* [Task details]: With both ends included, repeat exactly the lines of the entries below from the one containing "keyCtr := ctr" down to the one containing "def State.handleWord (s", and no others.

* [Records provided]:
┄┄┄┄┄┄┄┄┄┄┄┄┄┄┄┄┄┄┄┄

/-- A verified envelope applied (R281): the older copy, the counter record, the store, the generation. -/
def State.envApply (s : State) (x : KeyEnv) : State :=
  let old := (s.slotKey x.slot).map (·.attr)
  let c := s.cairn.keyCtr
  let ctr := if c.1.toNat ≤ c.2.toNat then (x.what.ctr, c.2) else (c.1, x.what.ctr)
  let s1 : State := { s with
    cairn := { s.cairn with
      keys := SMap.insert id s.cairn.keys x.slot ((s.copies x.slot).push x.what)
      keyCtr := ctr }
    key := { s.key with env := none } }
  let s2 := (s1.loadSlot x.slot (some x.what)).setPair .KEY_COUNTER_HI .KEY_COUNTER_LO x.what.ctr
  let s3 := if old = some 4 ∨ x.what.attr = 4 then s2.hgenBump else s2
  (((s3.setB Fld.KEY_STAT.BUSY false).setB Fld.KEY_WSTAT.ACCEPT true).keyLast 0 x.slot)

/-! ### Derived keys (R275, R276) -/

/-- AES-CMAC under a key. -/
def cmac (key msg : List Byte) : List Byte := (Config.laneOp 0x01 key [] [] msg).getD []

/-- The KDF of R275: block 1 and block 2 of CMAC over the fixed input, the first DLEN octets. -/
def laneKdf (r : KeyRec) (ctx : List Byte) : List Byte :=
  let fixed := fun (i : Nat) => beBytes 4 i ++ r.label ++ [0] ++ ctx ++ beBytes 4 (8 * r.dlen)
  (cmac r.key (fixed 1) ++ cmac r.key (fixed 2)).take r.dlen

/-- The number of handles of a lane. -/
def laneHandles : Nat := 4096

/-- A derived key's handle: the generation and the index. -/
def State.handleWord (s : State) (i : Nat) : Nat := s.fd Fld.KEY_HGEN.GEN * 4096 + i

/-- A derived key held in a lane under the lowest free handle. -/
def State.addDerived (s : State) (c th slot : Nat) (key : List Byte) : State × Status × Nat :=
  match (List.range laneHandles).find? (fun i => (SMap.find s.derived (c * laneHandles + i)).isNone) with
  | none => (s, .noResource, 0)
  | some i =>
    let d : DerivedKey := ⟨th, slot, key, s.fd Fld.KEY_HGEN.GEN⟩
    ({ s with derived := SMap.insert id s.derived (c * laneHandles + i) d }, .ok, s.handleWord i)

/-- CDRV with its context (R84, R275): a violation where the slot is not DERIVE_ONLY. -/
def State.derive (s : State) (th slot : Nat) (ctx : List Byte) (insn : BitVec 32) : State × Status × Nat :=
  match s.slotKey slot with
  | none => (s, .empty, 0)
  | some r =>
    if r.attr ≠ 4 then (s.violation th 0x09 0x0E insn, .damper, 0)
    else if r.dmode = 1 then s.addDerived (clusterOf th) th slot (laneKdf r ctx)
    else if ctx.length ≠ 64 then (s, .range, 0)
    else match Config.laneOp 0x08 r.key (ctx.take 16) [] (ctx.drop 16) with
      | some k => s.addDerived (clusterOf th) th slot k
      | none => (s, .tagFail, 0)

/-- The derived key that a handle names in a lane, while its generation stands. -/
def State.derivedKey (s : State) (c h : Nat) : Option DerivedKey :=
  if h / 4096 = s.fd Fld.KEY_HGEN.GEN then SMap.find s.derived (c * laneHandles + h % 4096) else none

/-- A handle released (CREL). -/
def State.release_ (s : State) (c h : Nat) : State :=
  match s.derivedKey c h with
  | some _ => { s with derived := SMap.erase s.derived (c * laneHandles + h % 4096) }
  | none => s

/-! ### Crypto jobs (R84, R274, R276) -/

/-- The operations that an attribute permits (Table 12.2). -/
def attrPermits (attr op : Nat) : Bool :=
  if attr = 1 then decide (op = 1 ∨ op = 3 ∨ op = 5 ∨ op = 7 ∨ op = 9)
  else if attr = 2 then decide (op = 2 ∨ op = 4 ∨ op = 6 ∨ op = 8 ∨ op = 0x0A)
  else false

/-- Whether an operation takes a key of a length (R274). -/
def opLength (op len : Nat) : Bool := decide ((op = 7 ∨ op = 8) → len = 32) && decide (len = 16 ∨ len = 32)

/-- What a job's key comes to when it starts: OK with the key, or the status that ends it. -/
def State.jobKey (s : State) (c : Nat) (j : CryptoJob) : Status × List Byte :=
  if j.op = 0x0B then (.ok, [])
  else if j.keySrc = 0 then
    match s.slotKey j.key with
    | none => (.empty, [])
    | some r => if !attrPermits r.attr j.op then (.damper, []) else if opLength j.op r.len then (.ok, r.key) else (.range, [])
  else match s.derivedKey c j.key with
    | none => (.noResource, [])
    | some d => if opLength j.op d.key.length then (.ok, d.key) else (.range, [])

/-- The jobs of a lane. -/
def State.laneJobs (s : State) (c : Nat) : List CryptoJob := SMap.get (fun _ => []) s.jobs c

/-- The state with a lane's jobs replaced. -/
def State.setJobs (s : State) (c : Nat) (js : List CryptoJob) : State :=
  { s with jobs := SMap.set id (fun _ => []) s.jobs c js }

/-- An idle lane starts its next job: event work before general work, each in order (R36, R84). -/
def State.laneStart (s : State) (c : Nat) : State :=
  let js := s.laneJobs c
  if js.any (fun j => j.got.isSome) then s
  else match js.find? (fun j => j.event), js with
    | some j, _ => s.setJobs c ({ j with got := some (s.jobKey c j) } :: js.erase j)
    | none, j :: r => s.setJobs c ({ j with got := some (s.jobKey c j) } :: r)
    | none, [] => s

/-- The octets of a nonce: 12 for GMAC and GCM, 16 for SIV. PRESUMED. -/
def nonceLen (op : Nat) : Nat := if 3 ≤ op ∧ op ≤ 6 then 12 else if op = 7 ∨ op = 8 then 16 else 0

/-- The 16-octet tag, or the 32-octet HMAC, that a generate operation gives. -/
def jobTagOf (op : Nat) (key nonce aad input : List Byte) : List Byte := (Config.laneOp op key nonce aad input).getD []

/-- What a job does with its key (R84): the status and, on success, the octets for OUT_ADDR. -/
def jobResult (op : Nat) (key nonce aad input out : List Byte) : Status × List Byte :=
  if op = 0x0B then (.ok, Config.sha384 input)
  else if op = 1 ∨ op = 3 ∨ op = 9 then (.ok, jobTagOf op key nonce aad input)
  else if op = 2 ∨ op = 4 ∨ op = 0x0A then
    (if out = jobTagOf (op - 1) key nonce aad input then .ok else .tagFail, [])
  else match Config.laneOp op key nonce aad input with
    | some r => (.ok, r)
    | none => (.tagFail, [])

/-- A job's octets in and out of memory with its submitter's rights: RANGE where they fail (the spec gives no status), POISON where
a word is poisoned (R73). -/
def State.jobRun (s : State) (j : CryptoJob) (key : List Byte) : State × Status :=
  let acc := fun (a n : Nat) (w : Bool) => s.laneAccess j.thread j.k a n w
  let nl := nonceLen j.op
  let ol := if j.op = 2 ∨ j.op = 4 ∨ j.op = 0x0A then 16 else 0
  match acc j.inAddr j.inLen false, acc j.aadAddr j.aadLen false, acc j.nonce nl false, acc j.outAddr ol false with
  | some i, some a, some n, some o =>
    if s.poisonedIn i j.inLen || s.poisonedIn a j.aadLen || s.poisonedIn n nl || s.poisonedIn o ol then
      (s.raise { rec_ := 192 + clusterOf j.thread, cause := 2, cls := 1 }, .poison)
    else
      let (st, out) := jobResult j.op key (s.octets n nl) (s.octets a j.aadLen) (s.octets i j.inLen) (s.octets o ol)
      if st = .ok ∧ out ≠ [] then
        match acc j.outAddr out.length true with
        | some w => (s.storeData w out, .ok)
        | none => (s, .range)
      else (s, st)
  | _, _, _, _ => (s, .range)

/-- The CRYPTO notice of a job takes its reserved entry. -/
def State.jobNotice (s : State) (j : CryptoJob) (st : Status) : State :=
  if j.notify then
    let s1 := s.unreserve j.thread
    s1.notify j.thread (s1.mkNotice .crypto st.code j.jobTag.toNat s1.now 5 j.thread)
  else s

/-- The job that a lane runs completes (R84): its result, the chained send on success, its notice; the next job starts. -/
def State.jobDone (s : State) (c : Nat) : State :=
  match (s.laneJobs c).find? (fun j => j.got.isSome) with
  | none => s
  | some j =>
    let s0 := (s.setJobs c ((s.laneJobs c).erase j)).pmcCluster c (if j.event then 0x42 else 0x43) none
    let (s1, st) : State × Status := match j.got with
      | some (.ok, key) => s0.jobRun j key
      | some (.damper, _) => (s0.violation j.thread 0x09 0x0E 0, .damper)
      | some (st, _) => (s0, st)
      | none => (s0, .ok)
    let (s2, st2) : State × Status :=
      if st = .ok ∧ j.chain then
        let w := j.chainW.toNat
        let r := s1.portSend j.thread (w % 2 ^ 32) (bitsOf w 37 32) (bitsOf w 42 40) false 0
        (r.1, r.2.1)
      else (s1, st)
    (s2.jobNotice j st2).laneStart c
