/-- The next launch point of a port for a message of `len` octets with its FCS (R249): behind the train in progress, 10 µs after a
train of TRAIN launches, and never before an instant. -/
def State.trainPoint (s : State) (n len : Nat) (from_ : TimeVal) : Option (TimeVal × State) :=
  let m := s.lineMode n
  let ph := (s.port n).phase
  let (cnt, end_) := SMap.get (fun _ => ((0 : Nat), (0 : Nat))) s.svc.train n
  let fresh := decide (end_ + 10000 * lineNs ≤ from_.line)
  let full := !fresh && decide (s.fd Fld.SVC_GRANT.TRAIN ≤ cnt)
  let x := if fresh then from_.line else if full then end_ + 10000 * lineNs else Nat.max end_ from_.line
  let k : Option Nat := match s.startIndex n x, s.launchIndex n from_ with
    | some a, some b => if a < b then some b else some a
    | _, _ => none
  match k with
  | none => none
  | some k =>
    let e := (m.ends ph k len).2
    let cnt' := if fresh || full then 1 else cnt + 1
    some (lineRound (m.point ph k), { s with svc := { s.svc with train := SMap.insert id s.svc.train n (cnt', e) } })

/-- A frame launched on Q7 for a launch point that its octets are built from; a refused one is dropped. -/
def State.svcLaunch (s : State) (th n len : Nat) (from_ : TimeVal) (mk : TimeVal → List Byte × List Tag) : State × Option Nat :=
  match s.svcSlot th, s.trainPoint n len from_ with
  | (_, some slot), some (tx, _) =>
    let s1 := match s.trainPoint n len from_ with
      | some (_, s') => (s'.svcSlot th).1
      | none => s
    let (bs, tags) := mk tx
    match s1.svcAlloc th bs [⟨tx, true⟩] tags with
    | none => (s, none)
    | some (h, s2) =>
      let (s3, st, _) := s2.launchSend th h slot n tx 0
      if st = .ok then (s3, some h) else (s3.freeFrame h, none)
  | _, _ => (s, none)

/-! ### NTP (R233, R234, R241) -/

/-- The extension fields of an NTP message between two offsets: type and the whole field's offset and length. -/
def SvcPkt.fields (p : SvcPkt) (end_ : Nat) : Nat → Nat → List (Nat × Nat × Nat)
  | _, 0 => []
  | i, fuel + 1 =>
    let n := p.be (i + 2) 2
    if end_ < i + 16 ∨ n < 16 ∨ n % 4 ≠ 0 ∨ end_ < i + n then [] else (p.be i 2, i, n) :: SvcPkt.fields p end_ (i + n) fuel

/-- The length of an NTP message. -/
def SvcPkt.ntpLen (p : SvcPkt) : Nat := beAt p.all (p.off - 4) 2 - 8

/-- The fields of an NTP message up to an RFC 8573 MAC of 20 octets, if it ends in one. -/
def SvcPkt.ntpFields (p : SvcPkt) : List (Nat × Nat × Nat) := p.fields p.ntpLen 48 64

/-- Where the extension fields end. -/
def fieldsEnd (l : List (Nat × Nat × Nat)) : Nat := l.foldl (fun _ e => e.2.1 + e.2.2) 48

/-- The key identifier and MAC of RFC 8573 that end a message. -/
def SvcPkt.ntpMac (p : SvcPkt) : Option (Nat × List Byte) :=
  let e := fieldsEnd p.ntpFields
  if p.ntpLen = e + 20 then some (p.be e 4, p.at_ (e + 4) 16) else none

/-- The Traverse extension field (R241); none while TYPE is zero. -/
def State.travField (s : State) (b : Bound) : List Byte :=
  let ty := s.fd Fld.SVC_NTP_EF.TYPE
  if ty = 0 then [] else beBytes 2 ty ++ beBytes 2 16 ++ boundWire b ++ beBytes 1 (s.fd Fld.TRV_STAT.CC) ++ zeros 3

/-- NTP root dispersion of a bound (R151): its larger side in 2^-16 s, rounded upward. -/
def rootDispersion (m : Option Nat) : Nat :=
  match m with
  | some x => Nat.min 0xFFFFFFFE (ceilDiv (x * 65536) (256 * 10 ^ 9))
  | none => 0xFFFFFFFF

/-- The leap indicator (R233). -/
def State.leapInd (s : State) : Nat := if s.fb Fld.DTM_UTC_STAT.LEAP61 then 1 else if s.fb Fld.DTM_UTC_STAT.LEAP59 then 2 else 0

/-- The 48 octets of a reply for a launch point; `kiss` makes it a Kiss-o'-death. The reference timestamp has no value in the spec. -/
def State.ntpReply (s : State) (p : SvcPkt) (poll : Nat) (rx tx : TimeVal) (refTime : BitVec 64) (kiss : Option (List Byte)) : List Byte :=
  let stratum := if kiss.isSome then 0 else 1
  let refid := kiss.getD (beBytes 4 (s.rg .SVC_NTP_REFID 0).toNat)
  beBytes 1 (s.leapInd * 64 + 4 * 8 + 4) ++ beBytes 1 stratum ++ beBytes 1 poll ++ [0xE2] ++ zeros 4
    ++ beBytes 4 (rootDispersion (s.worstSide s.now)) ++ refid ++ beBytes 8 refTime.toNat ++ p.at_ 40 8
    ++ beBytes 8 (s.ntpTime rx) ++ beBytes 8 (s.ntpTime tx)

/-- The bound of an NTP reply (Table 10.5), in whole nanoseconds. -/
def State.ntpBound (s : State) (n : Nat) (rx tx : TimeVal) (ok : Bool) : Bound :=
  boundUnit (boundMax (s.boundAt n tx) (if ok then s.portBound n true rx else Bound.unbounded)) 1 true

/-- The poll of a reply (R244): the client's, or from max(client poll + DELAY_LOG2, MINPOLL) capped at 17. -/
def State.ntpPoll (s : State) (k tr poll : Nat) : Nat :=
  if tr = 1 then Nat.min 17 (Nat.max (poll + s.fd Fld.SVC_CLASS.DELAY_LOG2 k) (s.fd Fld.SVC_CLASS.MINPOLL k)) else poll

┄┄┄┄┄┄┄┄┄┄┄┄┄┄┄┄┄┄┄┄

* [Exercise solution]:
      keyCtr := ctr }
    key := { s.key with env := none } }
  let s2 := (s1.loadSlot x.slot (some x.what)).setPair .KEY_COUNTER_HI .KEY_COUNTER_LO x.what.ctr
  let s3 := if old = some 4 ∨ x.what.attr = 4 then s2.hgenBump else s2
  (((s3.setB Fld.KEY_STAT.BUSY false).setB Fld.KEY_WSTAT.ACCEPT true).keyLast 0 x.slot)

/-! ### Derived keys (R275, R276) -/

/-- AES-CMAC under a key. -/
def cmac (key msg : List Byte) : List Byte := (Config.laneOp 0x01 key [] [] msg).getD []

/-- The KDF of R275: block 1 and block 2 of CMAC over the fixed input, the first DLEN octets. -/
def laneKdf (r : KeyRec) (ctx : List Byte) : List Byte :=
  let fixed := fun (i : Nat) => beBytes 4 i ++ r.label ++ [0] ++ ctx ++ beBytes 4 (8 * r.dlen)
  (cmac r.key (fixed 1) ++ cmac r.key (fixed 2)).take r.dlen

/-- The number of handles of a lane. -/
def laneHandles : Nat := 4096

/-- A derived key's handle: the generation and the index. -/
def State.handleWord (s : State) (i : Nat) : Nat := s.fd Fld.KEY_HGEN.GEN * 4096 + i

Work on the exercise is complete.